REQUIRED WORK:
Only one portion of the data is to be written out: from the line bearing "bit is set. -/" through the line bearing "have h32 : m". Write it exactly as it appears.

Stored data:
* * * * * * *
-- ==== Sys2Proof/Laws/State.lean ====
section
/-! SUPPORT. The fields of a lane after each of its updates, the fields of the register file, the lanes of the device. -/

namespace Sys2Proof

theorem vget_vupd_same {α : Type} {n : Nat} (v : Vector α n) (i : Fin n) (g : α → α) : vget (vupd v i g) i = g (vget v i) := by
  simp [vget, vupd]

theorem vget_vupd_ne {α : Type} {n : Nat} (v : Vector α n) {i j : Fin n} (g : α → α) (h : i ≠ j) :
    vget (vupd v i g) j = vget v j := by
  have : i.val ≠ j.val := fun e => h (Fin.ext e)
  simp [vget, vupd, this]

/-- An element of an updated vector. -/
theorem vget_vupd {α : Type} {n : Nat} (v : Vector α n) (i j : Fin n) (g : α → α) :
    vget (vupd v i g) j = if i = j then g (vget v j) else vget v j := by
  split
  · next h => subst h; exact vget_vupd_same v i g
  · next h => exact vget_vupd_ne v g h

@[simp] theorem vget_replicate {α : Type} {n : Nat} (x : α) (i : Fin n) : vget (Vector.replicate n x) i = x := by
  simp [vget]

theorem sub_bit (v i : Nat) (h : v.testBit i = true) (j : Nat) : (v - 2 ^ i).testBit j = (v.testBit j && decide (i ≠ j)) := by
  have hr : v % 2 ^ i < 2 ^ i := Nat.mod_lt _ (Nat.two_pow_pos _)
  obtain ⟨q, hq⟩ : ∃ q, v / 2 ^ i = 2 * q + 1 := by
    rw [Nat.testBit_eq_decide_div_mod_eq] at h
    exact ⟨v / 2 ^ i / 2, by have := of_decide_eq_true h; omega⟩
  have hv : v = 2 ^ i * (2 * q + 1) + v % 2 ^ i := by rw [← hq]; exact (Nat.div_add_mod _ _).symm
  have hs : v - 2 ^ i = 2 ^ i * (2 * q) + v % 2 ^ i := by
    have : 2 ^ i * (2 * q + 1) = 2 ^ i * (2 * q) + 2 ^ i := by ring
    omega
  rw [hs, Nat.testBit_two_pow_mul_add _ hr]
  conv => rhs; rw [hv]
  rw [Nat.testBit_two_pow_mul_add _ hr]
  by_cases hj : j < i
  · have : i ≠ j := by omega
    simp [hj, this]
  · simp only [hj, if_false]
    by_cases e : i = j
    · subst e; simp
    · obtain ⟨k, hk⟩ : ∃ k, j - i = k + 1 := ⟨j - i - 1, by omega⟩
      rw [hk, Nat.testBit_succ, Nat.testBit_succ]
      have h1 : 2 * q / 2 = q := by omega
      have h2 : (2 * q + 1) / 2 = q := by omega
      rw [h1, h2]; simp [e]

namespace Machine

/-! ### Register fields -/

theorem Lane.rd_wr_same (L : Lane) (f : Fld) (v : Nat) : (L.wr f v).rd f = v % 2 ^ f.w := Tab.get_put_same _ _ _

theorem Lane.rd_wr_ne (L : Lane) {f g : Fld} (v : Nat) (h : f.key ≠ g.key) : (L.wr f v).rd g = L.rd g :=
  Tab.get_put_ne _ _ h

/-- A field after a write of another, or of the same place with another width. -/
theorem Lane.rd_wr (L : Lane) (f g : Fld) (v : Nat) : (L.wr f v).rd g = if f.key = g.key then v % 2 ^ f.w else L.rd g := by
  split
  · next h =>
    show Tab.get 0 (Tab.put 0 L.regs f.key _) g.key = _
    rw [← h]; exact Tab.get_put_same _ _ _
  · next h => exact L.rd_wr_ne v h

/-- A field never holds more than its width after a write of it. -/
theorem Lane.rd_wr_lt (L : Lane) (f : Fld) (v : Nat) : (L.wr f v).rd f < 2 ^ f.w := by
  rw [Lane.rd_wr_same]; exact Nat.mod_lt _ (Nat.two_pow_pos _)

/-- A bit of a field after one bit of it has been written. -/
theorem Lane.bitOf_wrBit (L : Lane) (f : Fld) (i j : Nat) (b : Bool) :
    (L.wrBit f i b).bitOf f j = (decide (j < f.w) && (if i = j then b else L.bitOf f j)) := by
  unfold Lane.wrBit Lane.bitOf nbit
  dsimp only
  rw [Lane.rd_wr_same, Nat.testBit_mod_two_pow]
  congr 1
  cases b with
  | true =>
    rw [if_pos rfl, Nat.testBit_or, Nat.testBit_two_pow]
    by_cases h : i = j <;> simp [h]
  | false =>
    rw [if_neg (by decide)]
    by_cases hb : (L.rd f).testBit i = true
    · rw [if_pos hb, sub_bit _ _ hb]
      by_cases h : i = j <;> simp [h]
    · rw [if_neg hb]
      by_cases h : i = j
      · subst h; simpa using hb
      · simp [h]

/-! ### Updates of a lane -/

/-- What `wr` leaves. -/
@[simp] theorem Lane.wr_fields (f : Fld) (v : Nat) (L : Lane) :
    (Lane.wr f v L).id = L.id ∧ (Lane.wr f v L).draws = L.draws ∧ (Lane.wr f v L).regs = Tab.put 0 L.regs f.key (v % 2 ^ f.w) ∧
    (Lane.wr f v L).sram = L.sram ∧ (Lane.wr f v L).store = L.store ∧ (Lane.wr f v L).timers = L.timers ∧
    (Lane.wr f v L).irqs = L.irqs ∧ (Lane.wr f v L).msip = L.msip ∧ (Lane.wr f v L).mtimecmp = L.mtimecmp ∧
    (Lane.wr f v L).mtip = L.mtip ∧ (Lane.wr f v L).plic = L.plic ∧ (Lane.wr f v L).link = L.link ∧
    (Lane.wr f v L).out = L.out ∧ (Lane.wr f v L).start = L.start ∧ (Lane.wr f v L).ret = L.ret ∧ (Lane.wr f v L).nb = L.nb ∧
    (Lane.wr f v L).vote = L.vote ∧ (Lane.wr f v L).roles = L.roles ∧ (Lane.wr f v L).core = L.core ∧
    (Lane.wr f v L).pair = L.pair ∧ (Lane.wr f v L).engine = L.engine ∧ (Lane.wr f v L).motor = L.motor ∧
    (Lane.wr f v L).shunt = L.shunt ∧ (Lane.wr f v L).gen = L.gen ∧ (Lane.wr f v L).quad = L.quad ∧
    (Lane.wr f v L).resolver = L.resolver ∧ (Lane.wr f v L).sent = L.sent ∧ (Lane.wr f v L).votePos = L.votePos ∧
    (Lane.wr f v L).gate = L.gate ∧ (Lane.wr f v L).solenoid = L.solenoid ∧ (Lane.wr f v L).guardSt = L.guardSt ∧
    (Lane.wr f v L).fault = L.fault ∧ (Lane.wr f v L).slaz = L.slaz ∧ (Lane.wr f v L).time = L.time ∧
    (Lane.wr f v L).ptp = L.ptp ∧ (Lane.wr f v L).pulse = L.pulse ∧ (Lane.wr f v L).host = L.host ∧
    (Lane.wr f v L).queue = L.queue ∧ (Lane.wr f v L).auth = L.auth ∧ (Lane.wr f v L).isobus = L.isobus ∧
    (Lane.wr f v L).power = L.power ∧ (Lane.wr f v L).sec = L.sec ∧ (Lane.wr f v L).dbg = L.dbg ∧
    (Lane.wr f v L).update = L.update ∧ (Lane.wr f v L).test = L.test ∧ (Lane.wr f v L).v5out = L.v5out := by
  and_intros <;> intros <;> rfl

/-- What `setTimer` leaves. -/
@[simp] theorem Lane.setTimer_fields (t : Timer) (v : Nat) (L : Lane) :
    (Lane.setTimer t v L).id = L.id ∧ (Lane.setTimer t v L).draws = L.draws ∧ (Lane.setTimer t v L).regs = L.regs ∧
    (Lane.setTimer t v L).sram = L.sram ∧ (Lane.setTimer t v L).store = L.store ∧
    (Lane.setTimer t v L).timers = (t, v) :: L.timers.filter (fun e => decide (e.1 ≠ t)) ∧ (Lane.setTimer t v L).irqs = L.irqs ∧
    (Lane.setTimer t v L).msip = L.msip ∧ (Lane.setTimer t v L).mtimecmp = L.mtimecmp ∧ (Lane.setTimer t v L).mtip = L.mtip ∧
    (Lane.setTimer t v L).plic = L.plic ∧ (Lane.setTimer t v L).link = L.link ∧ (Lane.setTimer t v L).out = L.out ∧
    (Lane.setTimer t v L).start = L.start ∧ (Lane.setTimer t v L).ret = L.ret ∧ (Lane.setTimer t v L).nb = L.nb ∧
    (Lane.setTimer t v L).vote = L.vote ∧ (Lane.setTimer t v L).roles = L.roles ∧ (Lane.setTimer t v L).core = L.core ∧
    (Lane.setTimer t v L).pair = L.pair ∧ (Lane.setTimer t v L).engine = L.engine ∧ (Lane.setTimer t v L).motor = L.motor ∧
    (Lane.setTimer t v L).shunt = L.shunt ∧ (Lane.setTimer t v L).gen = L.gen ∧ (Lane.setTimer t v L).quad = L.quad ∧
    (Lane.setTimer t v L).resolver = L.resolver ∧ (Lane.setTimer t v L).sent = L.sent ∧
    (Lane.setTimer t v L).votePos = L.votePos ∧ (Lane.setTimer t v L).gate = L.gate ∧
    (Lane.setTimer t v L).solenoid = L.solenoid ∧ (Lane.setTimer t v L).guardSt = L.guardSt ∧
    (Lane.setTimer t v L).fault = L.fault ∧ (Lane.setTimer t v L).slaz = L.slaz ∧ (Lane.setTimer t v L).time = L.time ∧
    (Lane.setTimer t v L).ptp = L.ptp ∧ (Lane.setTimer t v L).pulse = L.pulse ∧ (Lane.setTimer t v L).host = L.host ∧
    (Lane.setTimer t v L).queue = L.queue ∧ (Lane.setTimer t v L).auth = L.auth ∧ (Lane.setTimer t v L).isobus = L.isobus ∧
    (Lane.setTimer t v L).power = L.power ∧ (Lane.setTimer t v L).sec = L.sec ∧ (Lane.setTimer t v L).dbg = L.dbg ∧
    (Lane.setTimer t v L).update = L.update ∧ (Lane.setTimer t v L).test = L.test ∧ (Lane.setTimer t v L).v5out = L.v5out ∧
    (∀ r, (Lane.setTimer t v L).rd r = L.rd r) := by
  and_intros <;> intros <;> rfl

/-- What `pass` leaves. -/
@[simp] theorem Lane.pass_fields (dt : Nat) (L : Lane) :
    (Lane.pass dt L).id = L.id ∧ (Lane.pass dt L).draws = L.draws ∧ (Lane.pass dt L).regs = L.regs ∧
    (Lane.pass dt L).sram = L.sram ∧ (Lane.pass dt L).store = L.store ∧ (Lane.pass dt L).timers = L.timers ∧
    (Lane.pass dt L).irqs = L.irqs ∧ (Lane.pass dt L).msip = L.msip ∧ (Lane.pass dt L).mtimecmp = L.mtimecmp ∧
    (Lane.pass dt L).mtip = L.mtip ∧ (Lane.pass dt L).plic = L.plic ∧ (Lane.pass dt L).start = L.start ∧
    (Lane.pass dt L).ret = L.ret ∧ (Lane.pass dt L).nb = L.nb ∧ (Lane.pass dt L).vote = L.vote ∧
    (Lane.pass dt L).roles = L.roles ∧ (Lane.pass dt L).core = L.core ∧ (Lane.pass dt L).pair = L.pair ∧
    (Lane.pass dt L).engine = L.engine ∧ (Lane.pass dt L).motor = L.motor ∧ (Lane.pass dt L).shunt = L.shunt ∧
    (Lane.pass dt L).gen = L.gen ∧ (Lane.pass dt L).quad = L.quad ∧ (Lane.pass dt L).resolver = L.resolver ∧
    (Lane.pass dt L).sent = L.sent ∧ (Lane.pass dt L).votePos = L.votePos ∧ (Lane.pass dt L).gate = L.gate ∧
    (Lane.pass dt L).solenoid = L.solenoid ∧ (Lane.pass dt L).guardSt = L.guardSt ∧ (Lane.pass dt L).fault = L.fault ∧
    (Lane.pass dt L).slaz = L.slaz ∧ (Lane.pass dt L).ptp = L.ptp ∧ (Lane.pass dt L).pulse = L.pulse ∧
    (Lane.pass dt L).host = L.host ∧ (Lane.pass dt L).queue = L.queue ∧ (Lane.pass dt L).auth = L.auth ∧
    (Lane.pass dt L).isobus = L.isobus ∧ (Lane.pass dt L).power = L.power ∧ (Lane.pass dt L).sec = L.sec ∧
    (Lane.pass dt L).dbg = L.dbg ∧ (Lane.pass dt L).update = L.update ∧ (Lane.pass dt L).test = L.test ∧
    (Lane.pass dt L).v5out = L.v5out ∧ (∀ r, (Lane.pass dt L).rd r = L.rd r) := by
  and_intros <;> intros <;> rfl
* * * * * * *
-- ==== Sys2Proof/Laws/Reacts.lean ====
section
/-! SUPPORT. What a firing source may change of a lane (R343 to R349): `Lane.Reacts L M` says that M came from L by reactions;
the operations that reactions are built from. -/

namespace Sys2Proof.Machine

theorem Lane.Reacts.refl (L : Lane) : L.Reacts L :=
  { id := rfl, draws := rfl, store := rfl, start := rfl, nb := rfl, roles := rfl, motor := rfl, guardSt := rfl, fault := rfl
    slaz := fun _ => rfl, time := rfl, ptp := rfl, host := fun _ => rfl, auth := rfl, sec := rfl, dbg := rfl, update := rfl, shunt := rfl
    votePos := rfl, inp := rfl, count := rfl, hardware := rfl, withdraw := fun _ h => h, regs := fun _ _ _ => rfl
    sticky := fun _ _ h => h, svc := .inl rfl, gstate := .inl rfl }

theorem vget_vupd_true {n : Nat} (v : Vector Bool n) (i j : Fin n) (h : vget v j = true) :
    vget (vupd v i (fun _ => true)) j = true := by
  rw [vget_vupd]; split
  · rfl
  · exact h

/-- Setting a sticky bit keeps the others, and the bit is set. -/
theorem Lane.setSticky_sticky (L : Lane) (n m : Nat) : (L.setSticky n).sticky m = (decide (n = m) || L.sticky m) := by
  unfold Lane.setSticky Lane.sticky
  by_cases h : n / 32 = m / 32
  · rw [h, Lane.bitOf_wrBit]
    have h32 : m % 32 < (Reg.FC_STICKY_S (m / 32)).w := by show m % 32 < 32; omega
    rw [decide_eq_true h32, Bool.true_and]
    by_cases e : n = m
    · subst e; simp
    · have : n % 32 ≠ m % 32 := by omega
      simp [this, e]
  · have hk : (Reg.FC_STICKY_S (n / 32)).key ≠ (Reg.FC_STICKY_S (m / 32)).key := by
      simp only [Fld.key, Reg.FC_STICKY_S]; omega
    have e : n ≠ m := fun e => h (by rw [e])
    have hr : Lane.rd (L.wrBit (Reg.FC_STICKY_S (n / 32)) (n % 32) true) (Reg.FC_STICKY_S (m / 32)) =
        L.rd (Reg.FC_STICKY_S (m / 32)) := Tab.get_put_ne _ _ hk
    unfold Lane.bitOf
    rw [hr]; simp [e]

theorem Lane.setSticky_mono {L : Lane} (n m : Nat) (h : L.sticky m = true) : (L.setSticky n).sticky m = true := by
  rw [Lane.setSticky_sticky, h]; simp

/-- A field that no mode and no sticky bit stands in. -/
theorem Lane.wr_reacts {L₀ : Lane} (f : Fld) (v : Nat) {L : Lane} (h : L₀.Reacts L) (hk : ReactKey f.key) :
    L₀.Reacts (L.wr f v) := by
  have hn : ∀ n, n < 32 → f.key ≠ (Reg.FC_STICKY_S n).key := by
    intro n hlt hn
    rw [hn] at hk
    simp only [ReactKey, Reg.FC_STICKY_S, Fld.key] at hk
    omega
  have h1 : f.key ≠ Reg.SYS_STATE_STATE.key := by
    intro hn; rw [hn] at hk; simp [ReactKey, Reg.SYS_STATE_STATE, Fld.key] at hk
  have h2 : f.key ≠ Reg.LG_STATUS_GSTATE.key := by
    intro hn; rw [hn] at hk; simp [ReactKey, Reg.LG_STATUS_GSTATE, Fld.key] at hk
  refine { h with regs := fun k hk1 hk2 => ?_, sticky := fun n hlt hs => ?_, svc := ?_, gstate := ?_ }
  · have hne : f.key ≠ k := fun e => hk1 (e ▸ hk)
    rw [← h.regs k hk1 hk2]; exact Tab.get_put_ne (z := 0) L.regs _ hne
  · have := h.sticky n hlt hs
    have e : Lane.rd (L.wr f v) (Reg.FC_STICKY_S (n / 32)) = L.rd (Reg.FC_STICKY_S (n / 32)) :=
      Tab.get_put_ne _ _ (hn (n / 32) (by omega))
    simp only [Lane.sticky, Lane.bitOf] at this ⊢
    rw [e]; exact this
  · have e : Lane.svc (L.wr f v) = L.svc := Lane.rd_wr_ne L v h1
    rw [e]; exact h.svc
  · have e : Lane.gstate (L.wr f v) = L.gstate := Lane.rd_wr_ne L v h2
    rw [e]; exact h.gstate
* * * * * * *
THE ANSWER:
/-- Setting a sticky bit keeps the others, and the bit is set. -/
theorem Lane.setSticky_sticky (L : Lane) (n m : Nat) : (L.setSticky n).sticky m = (decide (n = m) || L.sticky m) := by
  unfold Lane.setSticky Lane.sticky
  by_cases h : n / 32 = m / 32
  · rw [h, Lane.bitOf_wrBit]
    have h32 : m % 32 < (Reg.FC_STICKY_S (m / 32)).w := by show m % 32 < 32; omega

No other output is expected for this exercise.